Starting Sept. 9 and going through Sept. 11, the annual Soil Not Oil conference, usually held in Richmond, will meet in San Francisco. The conference was inspired by the work of scientist Vandana Shiva, who argues that industrial agriculture worsens the climate crisis by depleting the soil with chemical fertilizers and driving farmers off the land.
The Soil Not Oil conference showcases agricultural methods that increase organic matter in the soil as a way of absorbing carbon from the atmosphere. Sequestering carbon in the soil, said conference organizer Miguel Robles, is a proven and powerful method, unlike schemes to develop new carbon-sequestration technology. He pointed to a statement from the 2015 UN climate conference that declared that increasing carbon in the soil by as little .4 percent a year would “halt the increase in the CO2 concentration in the atmosphere due to human activities.”
The Sol2Sol coalition will also host two conferences. On Monday, Sept. 10, members of more than 150 participating organizations from frontline communities all over the country will share information and “start networking local solutions into solutions with national impacts,” said Wong. Those solutions include indigenous land rights, food sovereignty, zero waste, public transportation, universal healthcare, racial and gender justice, and more.
On Tuesday, Sept. 11, the same groups will host a Sol2Sol Summit, open to the public, to “showcase our interlinked solutions,” said Wong. “We’re thinking about it as kind of like a festival, with panels, demonstrations, interactive exhibits, and cultural performances.”
Demonstrations throughout the week will protest “climate capitalism,” the Bank of Montreal’s funding of the proposed Oakland coal terminal, and more. Some of these will include “nonviolent direct action.”

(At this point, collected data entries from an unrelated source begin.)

-- ==== Sys2Proof/Safety.lean ====
section
/-! DEFINITION. What claims are stated in: the machine's invariant, readiness for a command, an address that exists,
a bit sequence lying in a region, canonical codes and decision nodes, filters and blocks as the spec writes them, a tree
made by the tree builder, and the split of the instruction set into commands
and stream elements. -/

namespace Sys2Proof.Machine

/-- `MEM_VALID` (20_memory R68): the address is inside `2^ADDR_W` and in none of the holes. -/
def memValid (c : Config) (a : Nat) : Prop := a < addrSpace ∧ ∀ h ∈ c.memHoles, ¬ (h.1 ≤ a ∧ a < h.1 + h.2)

/-- What the running command relies on: its regions were found legal when it started (20_memory R69), `UNFILTER`'s
geometry passed its checks (46_filter R321), and the output cursor is within the capacity (10_state R24). -/
def State.engineOk (s : State) : Prop :=
  match s.engine with
  | .idle => True
  | .chunk => s.regionsOk .s = true
  | .unfilter y =>
    s.regionsOk .st = true ∧ y < s.arg1.toNat ∧ s.slen.toNat = s.filtSize ∧ s.rawSize ≤ s.dcap.toNat
  | .inflate _ _ => s.regionsOk .st = true ∧ s.pos.toNat ≤ s.dcap.toNat

/-- The invariant of the machine. -/
structure State.Inv (s : State) : Prop where
  /-- memory keeps its canonical form -/
  mem : s.mem.wf = true
  saved : s.saved.wf = true
  /-- reserved bits of `CTRL` are 0 (10_state R34) -/
  ctrl : s.ctrl &&& ctrlMask = s.ctrl
  /-- `TREEV` says that slot `U` holds a valid tree (10_state R30) -/
  treev : s.treev = s.u.valid
  /-- `ERR` is 0 or a code of 60_exceptions R401, and `ERRINFO` is 0 with it (10_state R31, R32) -/
  err : s.err = 0 ∨ ∃ c, s.err = errCode c
  errInfo : s.err = 0 → s.errInfo = 0
  /-- a command runs only with no fault pending, and `DONE` is then 0 (48_commands R370, R373) -/
  running : s.busy = true → s.err = 0 ∧ s.done = false
  engine : s.engineOk

/-- The block will start the next command it is given (48_commands R370, R373). -/
def State.ready (s : State) : Prop := s.busy = false ∧ s.err = 0

/-- The commands other than `NOP` and `CLRERR`, with the regions they use (48_commands R374). -/
def commandUses : Instr → Option Uses
  | .inflate | .zlibd | .deflate | .zlibc | .unfilter | .filter | .hbl | .hbf => some .st
  | .crc32 | .crcchk | .adler32 | .hdec => some .s
  | _ => none

/-- The filtered scanlines with a legal type byte (30_encoding R105). -/
def isScanline : Instr → Bool
  | .ftNone | .ftSub | .ftUp | .ftAverage | .ftPaeth => true
  | _ => false

/-- The instructions that use no output region: `NOP`, `CLRERR`, the commands that use `S` only and the chunk record
of `CRCCHK` (48_commands R374). -/
def usesInputOnly : Instr → Bool
  | .nop | .clrerr | .crc32 | .crcchk | .adler32 | .hdec | .chunk _ _ _ => true
  | _ => false

/-- The 14 commands (30_encoding R92). -/
def isCommand (i : Instr) : Bool :=
  match i with
  | .nop | .clrerr => true
  | i => (commandUses i).isSome

/-- A distance symbol that stands for distance `d` (43_inflate R239, R240): the two checks in their order, then the
copy of the match whose length was decoded before it. -/
def distanceMeans (i : Instr) (d : Nat) (s : State) : Prop :=
  (d ≤ s.pos.toNat → s.pos.toNat + s.pendingLength ≤ s.dcap.toNat →
    exec i s = .next ((State.copyMatch d s.pendingLength s).toPhase (.symbols s.fixedTrees))) ∧
  (s.pos.toNat < d → exec i s = .next (s.raise .distanceTooFar s.bp.toNat)) ∧
  (d ≤ s.pos.toNat → s.dcap.toNat < s.pos.toNat + s.pendingLength →
    exec i s = .next (s.raise .outputOverflow s.pos.toNat))

/-- A state right after the start actions of a command that is run (48_commands R371): only `DONE`, `DLEN` and the
cursors have changed, and the model has noted the memory the command starts from. -/
def State.started (s : State) : State :=
  { s with done := false, dlen := 0, bp := 0, pos := 0, wbp := 0, saved := s.mem }

/-! ## Filters, as 46_filter writes them -/

/-- `Pred` of filter type `t` from the neighbours left, above and upper left (46_filter R324, R325). -/
def predictor (t : Nat) (a b c : Int) : Int :=
  if t = 0 then 0
  else if t = 1 then a
  else if t = 2 then b
  else if t = 3 then (a + b) / 2
  else if |a + b - c - a| ≤ |a + b - c - b| ∧ |a + b - c - a| ≤ |a + b - c - c| then a
  else if |a + b - c - b| ≤ |a + b - c - c| then b
  else c

/-- The prediction of byte `i` from the unfiltered line and the one above it (46_filter R323): what lies left of the
first pixel counts as 0, and so does a line above that does not exist. -/
def predicted (t width : Nat) (line : List Byte) (prev : Option (List Byte)) (i : Nat) : Int :=
  let left (l : List Byte) : Int := if width ≤ i then ((l.getD (i - width) 0).toNat : Int) else 0
  predictor t (left line) ((((prev.getD []).getD i 0).toNat : Nat) : Int) (left (prev.getD []))

/-- Type `t` is the smallest of the five with the smallest cost (46_filter R339). -/
def firstMinimum {α : Type} [LE α] [LT α] (cost : Nat → α) (t : Nat) : Prop :=
  t ≤ 4 ∧ ∀ k, k ≤ 4 → cost t ≤ cost k ∧ (k < t → cost t < cost k)

/-! ## Trees, as 41_huffman describes them -/

/-- The canonical code of symbol `s` in closed form (41_huffman R152, R153): every shorter code takes `2^(l - k)` codes
of length `l`, then the symbols of length `l` follow in their order; the low `l` bits are kept. -/
def canonicalCode (lengths : List Nat) (s : Nat) : Nat :=
  let l := lengths.getD s 0
  (((lengths.filter fun k => k ≠ 0 ∧ k < l).map fun k => 2 ^ (l - k)).sum + (lengths.take s).count l) % 2 ^ l

/-- That code as bits, most significant first. -/
def canonicalBits (lengths : List Nat) (s : Nat) : List Bool := codeBits (lengths.getD s 0) (canonicalCode lengths s)

/-- The Kraft sum (41_huffman R153) in units of `2^(-maxBits)`. -/
def kraftSum (lengths : List Nat) (maxBits : Nat) : Nat :=
  ((lengths.filter (· ≠ 0)).map fun l => 2 ^ (maxBits - l)).sum

/-- The decision nodes that the codes of the first `k` symbols need, in the order they come up: the distinct proper
prefixes of the codes (41_huffman R156, R157). -/
def decisionNodes (lengths : List Nat) (k : Nat) : List (List Bool) :=
  ((List.range k).flatMap fun s => (List.range (lengths.getD s 0)).map fun j => (canonicalBits lengths s).take j).foldl
    (fun ps p => if p ∈ ps then ps else ps ++ [p]) []

/-- Symbol `s` is where the insertion fails, if no earlier one is (41_huffman R156): (a) too many decision nodes, (b) an
earlier code is a prefix of this one, (c) or this one of an earlier one. -/
def cannotInsert (lengths : List Nat) (s : Nat) : Prop :=
  lengths.getD s 0 ≠ 0 ∧
    (lengths.length - 1 < (decisionNodes lengths (s + 1)).length ∨
      ∃ r, r < s ∧ lengths.getD r 0 ≠ 0 ∧
        (canonicalBits lengths r <+: canonicalBits lengths s ∨ canonicalBits lengths s <+: canonicalBits lengths r))

/-! ## Blocks, as 44_deflate writes them -/

/-- What a token is sent as in a tree pair (44_deflate R264). -/
def symbolBits (tll td : Tree) : Sym → List Bool
  | .lit s => tll.codeOf s
  | .copy s lextra d dextra =>
    tll.codeOf s ++ fieldBits (lengthExtra.getD (s - 257) 0) lextra ++ td.codeOf d ++
      fieldBits (distExtra.getD d 0) dextra

/-- The literal/length symbol of an entry (44_deflate R263). -/
def symLL : Sym → Nat
  | .lit s => s
  | .copy s _ _ _ => s

/-- The distance symbol of an entry, if it is a match. -/
def symD : Sym → Option Nat
  | .lit _ => none
  | .copy _ _ d _ => some d

/-- The lengths a decoder makes of coded lengths, after `lens` (43_inflate R231, R232). -/
def expandRle : List (Nat × Nat) → List Nat → List Nat
  | [], lens => lens
  | (c, v) :: rest, lens =>
    expandRle rest (lens ++
      if c = 16 then List.replicate (3 + v) (lens.getLast?.getD 0)
      else if c = 17 then List.replicate (3 + v) 0
      else if c = 18 then List.replicate (11 + v) 0
      else [c])

/-- The working memories as a compression pass has them before its block `n` (44_deflate R260): the hash index reset
at the start and carried from block to block. -/
def beforeBlock (c : Config) (ctr call : Nat) (data : List Byte) (w : Work) (n : Nat) : Work :=
  (List.range n).foldl
    (fun w bi => blockTokens c ctr (call + bi) data (bi * c.blockSize)
      (min data.length (bi * c.blockSize + c.blockSize)) w)
    { w with hash := freshHash }

/-- The literal/length symbol an instruction is (30_encoding R97). -/
def litLenSymbol : Instr → Option Nat
  | .lit b => some b.toNat
  | .endOfBlock => some 256
  | .len257 => some 257
  | .len258 => some 258
  | .len259 => some 259
  | .len260 => some 260
  | .len261 => some 261
  | .len262 => some 262
  | .len263 => some 263
  | .len264 => some 264
  | .len265 _ => some 265
  | .len266 _ => some 266
  | .len267 _ => some 267
  | .len268 _ => some 268
  | .len269 _ => some 269
  | .len270 _ => some 270
  | .len271 _ => some 271
  | .len272 _ => some 272
  | .len273 _ => some 273
  | .len274 _ => some 274
  | .len275 _ => some 275
  | .len276 _ => some 276
  | .len277 _ => some 277
  | .len278 _ => some 278
  | .len279 _ => some 279
  | .len280 _ => some 280
  | .len281 _ => some 281
  | .len282 _ => some 282
  | .len283 _ => some 283
  | .len284 _ => some 284
  | .len285 => some 285
  | .llReserved286 => some 286
  | .llReserved287 => some 287
  | _ => none

/-- The distance symbol an instruction is (30_encoding R98). -/
def distSymbol : Instr → Option Nat
  | .dist0 => some 0
  | .dist1 => some 1
  | .dist2 => some 2
  | .dist3 => some 3
  | .dist4 _ => some 4
  | .dist5 _ => some 5
  | .dist6 _ => some 6
  | .dist7 _ => some 7
  | .dist8 _ => some 8
  | .dist9 _ => some 9
  | .dist10 _ => some 10
  | .dist11 _ => some 11
  | .dist12 _ => some 12
  | .dist13 _ => some 13
  | .dist14 _ => some 14
  | .dist15 _ => some 15
  | .dist16 _ => some 16
  | .dist17 _ => some 17
  | .dist18 _ => some 18
  | .dist19 _ => some 19
  | .dist20 _ => some 20
  | .dist21 _ => some 21
  | .dist22 _ => some 22
  | .dist23 _ => some 23
  | .dist24 _ => some 24
  | .dist25 _ => some 25
  | .dist26 _ => some 26
  | .dist27 _ => some 27
  | .dist28 _ => some 28
  | .dist29 _ => some 29
  | .dReserved30 => some 30
  | .dReserved31 => some 31
  | _ => none

/-- The code-length symbol an instruction is (30_encoding R102). -/
def codeLenSymbol : Instr → Option Nat
  | .clLen len => some len.toNat
  | .cl16 _ => some 16
  | .cl17 _ => some 17
  | .cl18 _ => some 18
  | _ => none

end Sys2Proof.Machine

namespace Sys2Proof

/-- The bits of a sequence stand in a region from bit `k` on. -/
def Source.holds (src : Source) (k : Nat) (bits : List Bool) : Prop :=
  k + bits.length ≤ src.nbits ∧ ∀ j, j < bits.length → src.bit (k + j) = bits.getD j false

/-- A tree slot after a successful `BuildFromLengths` (41_huffman R150). -/
def Tree.built (t : Tree) : Prop := ∃ lengths maxBits, Machine.buildFromLengths lengths maxBits = .ok t

/-- Symbol `s` has a code in `t` (10_state R37). -/
def Tree.coded (t : Tree) (s : Nat) : Prop := t.len.getD s 0 ≠ 0

end Sys2Proof
end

The activist events around the summit will emphasize imminent danger of climate catastrophe and the need for immediate, drastic action — but they also carry a positive message, said Wong. “In this moment of climate crisis it’s easy to feel hopeless, but there are a lot of things we can do to make the transition to a more viable world, by coming together as a community,” he said. “We want folks to be excited by that.”